• [Material supplied]
-- ==== Sys2Proof/Decode.lean ====
section
/-! DEFINITION. The decoders and the encoder of the four formats (30_encoding.md R70 to R72, R77, R81, R82, R84). A
command word decodes by itself; the class of an input byte depends on the Session (R77), so decoding a byte takes
the part of the Session the table's conditions name. -/

namespace Sys2Proof

/-! ## Constants of the encodings: fields of the configuration that 00_scope.md R7 fixes, so that they are the same in
every configuration (`Config.fixed`) -/

/-- `HDR_STD` (R70). -/
def hdrStd : Byte := Config.reference.hdrStd
/-- `HDR_EXT` (R70). -/
def hdrExt : Byte := Config.reference.hdrExt
/-- `EOT` (R70). -/
def eotByte : Byte := Config.reference.eot
/-- `ACK` (R71). -/
def ackByte : Byte := Config.reference.ack
/-- `HANDSHAKE`, ASCII 'C' (R71). -/
def handshakeByte : Byte := Config.reference.handshake
/-- `SIZE_STD` (R7). -/
def sizeStd : Len := Config.reference.sizeStd
/-- `SIZE_EXT` (R7). -/
def sizeExt : Len := Config.reference.sizeExt

/-- `is_header(b)` (30_encoding.md R72). -/
def isHeader (b : Byte) : Bool := b == hdrStd || b == hdrExt

/-- `size_of(b)` (30_encoding.md R72); every caller has tested `isHeader b`. -/
def sizeOfHeader (b : Byte) : Len := if b = hdrStd then sizeStd else sizeExt

/-- The byte `000000hh` of the rows BN_HDR and BC_HDR. -/
def headerByte (h : BitVec 2) : Byte := h.setWidth 8

/-! ## Block numbers (30_encoding.md R74, R75) -/

/-- The candidate, the wire number of the next block: `(expected_block + 1) mod 256` (R75, 41_feed_byte.md R114). -/
def candidateOf (expectedBlock : Byte) : Byte := expectedBlock + 1#8

/-- The block number that was accepted, recomputed from `is_duplicate_block` (R74, 41_feed_byte.md R118). -/
def acceptedOf (expectedBlock : Byte) (isDuplicate : Bool) : Byte :=
  if isDuplicate then expectedBlock else candidateOf expectedBlock

/-- The complement required of an accepted block number `a`: `0xFF - a` (R74). -/
def complementOf (a : Byte) : Byte := 0xFF#8 - a

/-! ## State codes (30_encoding.md R81) -/

/-- The 4-bit code of a state (R81). -/
def FsmState.code : FsmState → StateCode
  | .awaitHandshakeOrHeader => 0#4
  | .expectBlockNum => 1#4
  | .expectBlockNumComplement => 2#4
  | .receivingData => 3#4
  | .expectCrcHigh => 4#4
  | .expectCrcLow => 5#4
  | .packetReady => 6#4
  | .success => 7#4
  | .failure => 8#4

/-! ## The conditions of the table's rows -/

/-- What the conditions of the table's rows read: registers of the Session, the CRC of the buffered payload (none
where a byte of it cannot be read) and the configured NACK byte. -/
structure RowCtx where
  fsm : FsmState
  expectedBlock : Byte
  isDuplicate : Bool
  receivedCrc : Crc
  payloadCrc : Option Crc
  nackByte : Byte
deriving DecidableEq, Repr

/-- The context of the reset state (10_state.md R44) with the reference NACK byte. -/
def RowCtx.reset : RowCtx :=
  { fsm := .awaitHandshakeOrHeader, expectedBlock := 0#8, isDuplicate := false, receivedCrc := 0#16,
    payloadCrc := none, nackByte := Config.reference.nackByte }

/-- The wire number of the next block in this context. -/
def RowCtx.candidate (c : RowCtx) : Byte := candidateOf c.expectedBlock

/-- The complement the block requires in this context. -/
def RowCtx.complement (c : RowCtx) : Byte := complementOf (acceptedOf c.expectedBlock c.isDuplicate)

/-- Whether the low CRC byte `b` completes a matching CRC in this context (41_feed_byte.md R123, R124). -/
def RowCtx.crcMatches (c : RowCtx) (b : Byte) : Bool :=
  c.payloadCrc == some (c.receivedCrc ||| b.setWidth 16)

/-- The columns "state" and "condition" of spec/opcode_table.json, row by row: what the Session must be for the row to
apply (30_encoding.md R77, R78; 41_feed_byte.md R111 to R126). The restrictions on the byte alone are `Instr.wf`.
A command code applies in every state; an emitted byte has no condition; a state code is the code of one state. -/
def Instr.holdsIn (c : RowCtx) : Instr → Bool
  | .feed _ | .tick _ | .extract | .qstate | .qfin => true
  | .reserved5 | .reserved6 | .reserved7 => true
  | .awHdrStd | .awHdrExt | .awEot => c.fsm == .awaitHandshakeOrHeader
  | .awNoise _ => c.fsm == .awaitHandshakeOrHeader
  | .bnNext b => c.fsm == .expectBlockNum && b == c.candidate
  | .bnDup b => c.fsm == .expectBlockNum && b != c.candidate && b == c.expectedBlock
  | .bnHdr h => c.fsm == .expectBlockNum && headerByte h != c.candidate && headerByte h != c.expectedBlock
  | .bnOther b => c.fsm == .expectBlockNum && b != c.candidate && b != c.expectedBlock
  | .bcMatch b => c.fsm == .expectBlockNumComplement && b == c.complement
  | .bcHdr h => c.fsm == .expectBlockNumComplement && headerByte h != c.complement
  | .bcOther b => c.fsm == .expectBlockNumComplement && b != c.complement
  | .rdData _ => c.fsm == .receivingData
  | .chCrchi _ => c.fsm == .expectCrcHigh
  | .clCrcloBad b => c.fsm == .expectCrcLow && !c.crcMatches b
  | .clCrcloOk b => c.fsm == .expectCrcLow && c.crcMatches b
  | .prIgnored _ => c.fsm == .packetReady
  | .termIgnored _ => c.fsm == .success || c.fsm == .failure
  | .ack | .nackByte | .handshake => true
  | .stateAwaitHandshakeOrHeader => c.fsm == .awaitHandshakeOrHeader
  | .stateExpectBlockNum => c.fsm == .expectBlockNum
  | .stateExpectBlockNumComplement => c.fsm == .expectBlockNumComplement
  | .stateReceivingData => c.fsm == .receivingData
  | .stateExpectCrcHigh => c.fsm == .expectCrcHigh
  | .stateExpectCrcLow => c.fsm == .expectCrcLow
  | .statePacketReady => c.fsm == .packetReady
  | .stateSuccess => c.fsm == .success
  | .stateFailure => c.fsm == .failure

/-! ## Decoding -/

/-- Why a word of the table's formats is no row. -/
inductive DecodeError where
  /-- A byte that the block never emits (30_encoding.md R71). -/
  | notEmitted (b : Byte)
  /-- A code above 8 (30_encoding.md R81: "Codes 9 to 15 are never returned"). -/
  | noSuchState (c : StateCode)
deriving DecidableEq, Repr

/-- The operation code `op = cmd[34:32]` (R82). -/
def opField (w : CmdWord) : BitVec 3 := w.extractLsb' 32 3

/-- The operand `arg = cmd[31:0]` (R82). -/
def argField (w : CmdWord) : BitVec 32 := w.extractLsb' 0 32

/-- Command words (R82, R84): total, since the eight values of `op` are eight rows. FEED reads `arg[7:0]`, TICK all of
`arg`; the ignored bits may hold any value (R84). -/
def decodeCommand (w : CmdWord) : Instr :=
  if opField w = 0#3 then .feed ((argField w).setWidth 8)
  else if opField w = 1#3 then .tick (argField w)
  else if opField w = 2#3 then .extract
  else if opField w = 3#3 then .qstate
  else if opField w = 4#3 then .qfin
  else if opField w = 5#3 then .reserved5
  else if opField w = 6#3 then .reserved6
  else .reserved7

/-- The class of an input byte, tested in the order of 30_encoding.md R77. -/
def decodeWire (c : RowCtx) (b : Byte) : Instr :=
  match c.fsm with
  | .awaitHandshakeOrHeader =>
    if b = hdrStd then .awHdrStd
    else if b = hdrExt then .awHdrExt
    else if b = eotByte then .awEot
    else .awNoise b
  | .expectBlockNum =>
    if b = c.candidate then .bnNext b
    else if b = c.expectedBlock then .bnDup b
    else if isHeader b then .bnHdr (b.setWidth 2)
    else .bnOther b
  | .expectBlockNumComplement =>
    if b = c.complement then .bcMatch b
    else if isHeader b then .bcHdr (b.setWidth 2)
    else .bcOther b
  | .receivingData => .rdData b
  | .expectCrcHigh => .chCrchi b
  | .expectCrcLow => if c.crcMatches b then .clCrcloOk b else .clCrcloBad b
  | .packetReady => .prIgnored b
  | .success => .termIgnored b
  | .failure => .termIgnored b

/-- An emitted byte read back (R71). -/
def decodeOutput (c : RowCtx) (b : Byte) : Except DecodeError Instr :=
  if b = ackByte then .ok .ack
  else if b = handshakeByte then .ok .handshake
  else if b = c.nackByte then .ok .nackByte
  else .error (.notEmitted b)

/-- A state code read back (R81). -/
def decodeStateCode (c : StateCode) : Except DecodeError Instr :=
  if c = 0#4 then .ok .stateAwaitHandshakeOrHeader
  else if c = 1#4 then .ok .stateExpectBlockNum
  else if c = 2#4 then .ok .stateExpectBlockNumComplement
  else if c = 3#4 then .ok .stateReceivingData
  else if c = 4#4 then .ok .stateExpectCrcHigh
  else if c = 5#4 then .ok .stateExpectCrcLow
  else if c = 6#4 then .ok .statePacketReady
  else if c = 7#4 then .ok .stateSuccess
  else if c = 8#4 then .ok .stateFailure
  else .error (.noSuchState c)

/-- The decoder of the four formats: total, rejecting by name. -/
def decode (c : RowCtx) : Encoded → Except DecodeError Instr
  | .cmd35 w => .ok (decodeCommand w)
  | .wireIn8 b => .ok (decodeWire c b)
  | .wireOut8 b => decodeOutput c b
  | .state4 k => decodeStateCode k

/-! ## Encoding -/

/-- A command word with the given operation code and operand (R82). -/
def commandWord (op : BitVec 3) (arg : BitVec 32) : CmdWord := op ++ arg

/-- The word of a row; ignored bits are written as zeros, and `nack` is the configured NACK byte (R71). -/
def encode (nack : Byte) : Instr → Encoded
  | .feed b => .cmd35 (commandWord 0#3 (b.setWidth 32))
  | .tick now => .cmd35 (commandWord 1#3 now)
  | .extract => .cmd35 (commandWord 2#3 0#32)
  | .qstate => .cmd35 (commandWord 3#3 0#32)
  | .qfin => .cmd35 (commandWord 4#3 0#32)
  | .reserved5 => .cmd35 (commandWord 5#3 0#32)
  | .reserved6 => .cmd35 (commandWord 6#3 0#32)
  | .reserved7 => .cmd35 (commandWord 7#3 0#32)
  | .awHdrStd => .wireIn8 hdrStd
  | .awHdrExt => .wireIn8 hdrExt
  | .awEot => .wireIn8 eotByte
  | .awNoise b => .wireIn8 b
  | .bnNext b => .wireIn8 b
  | .bnDup b => .wireIn8 b
  | .bnHdr h => .wireIn8 (headerByte h)
  | .bnOther b => .wireIn8 b
  | .bcMatch b => .wireIn8 b
  | .bcHdr h => .wireIn8 (headerByte h)
  | .bcOther b => .wireIn8 b
  | .rdData b => .wireIn8 b
  | .chCrchi b => .wireIn8 b
  | .clCrcloBad b => .wireIn8 b
  | .clCrcloOk b => .wireIn8 b
  | .prIgnored b => .wireIn8 b
  | .termIgnored b => .wireIn8 b
  | .ack => .wireOut8 ackByte
  | .nackByte => .wireOut8 nack
  | .handshake => .wireOut8 handshakeByte
  | .stateAwaitHandshakeOrHeader => .state4 (FsmState.awaitHandshakeOrHeader).code
  | .stateExpectBlockNum => .state4 (FsmState.expectBlockNum).code
  | .stateExpectBlockNumComplement => .state4 (FsmState.expectBlockNumComplement).code
  | .stateReceivingData => .state4 (FsmState.receivingData).code
  | .stateExpectCrcHigh => .state4 (FsmState.expectCrcHigh).code
  | .stateExpectCrcLow => .state4 (FsmState.expectCrcLow).code
  | .statePacketReady => .state4 (FsmState.packetReady).code
  | .stateSuccess => .state4 (FsmState.success).code
  | .stateFailure => .state4 (FsmState.failure).code

/-! ## The table's words, for the host -/

/-- The word that `nbits` bits of value `w` are on the block's inputs: up to eight bits are one byte of the wire
(R70); more are a command word (R82), which has 35 bits. -/
def tableInput (nbits w : Nat) : Option Encoded :=
  if nbits ≤ 8 ∧ w < 256 then some (.wireIn8 (BitVec.ofNat 8 w))
  else if w < 2 ^ 35 then some (.cmd35 (BitVec.ofNat 35 w))
  else none

/-- The instruction the decoder reads from a word of the table. The class of a wire byte depends on the Session (R77):
it is read in the reset state, the state in which a first instruction runs. -/
def decodeTableWord (nbits w : Nat) : Option Instr :=
  match tableInput nbits w with
  | some e => (decode RowCtx.reset e).toOption
  | none => none

end Sys2Proof
end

• [What is being asked]
The lines from the beginning of the records through the line containing "R82, R84). A" should be reproduced exactly. Include nothing else.

• [Exercise output]
-- ==== Sys2Proof/Decode.lean ====
section
/-! DEFINITION. The decoders and the encoder of the four formats (30_encoding.md R70 to R72, R77, R81, R82, R84). A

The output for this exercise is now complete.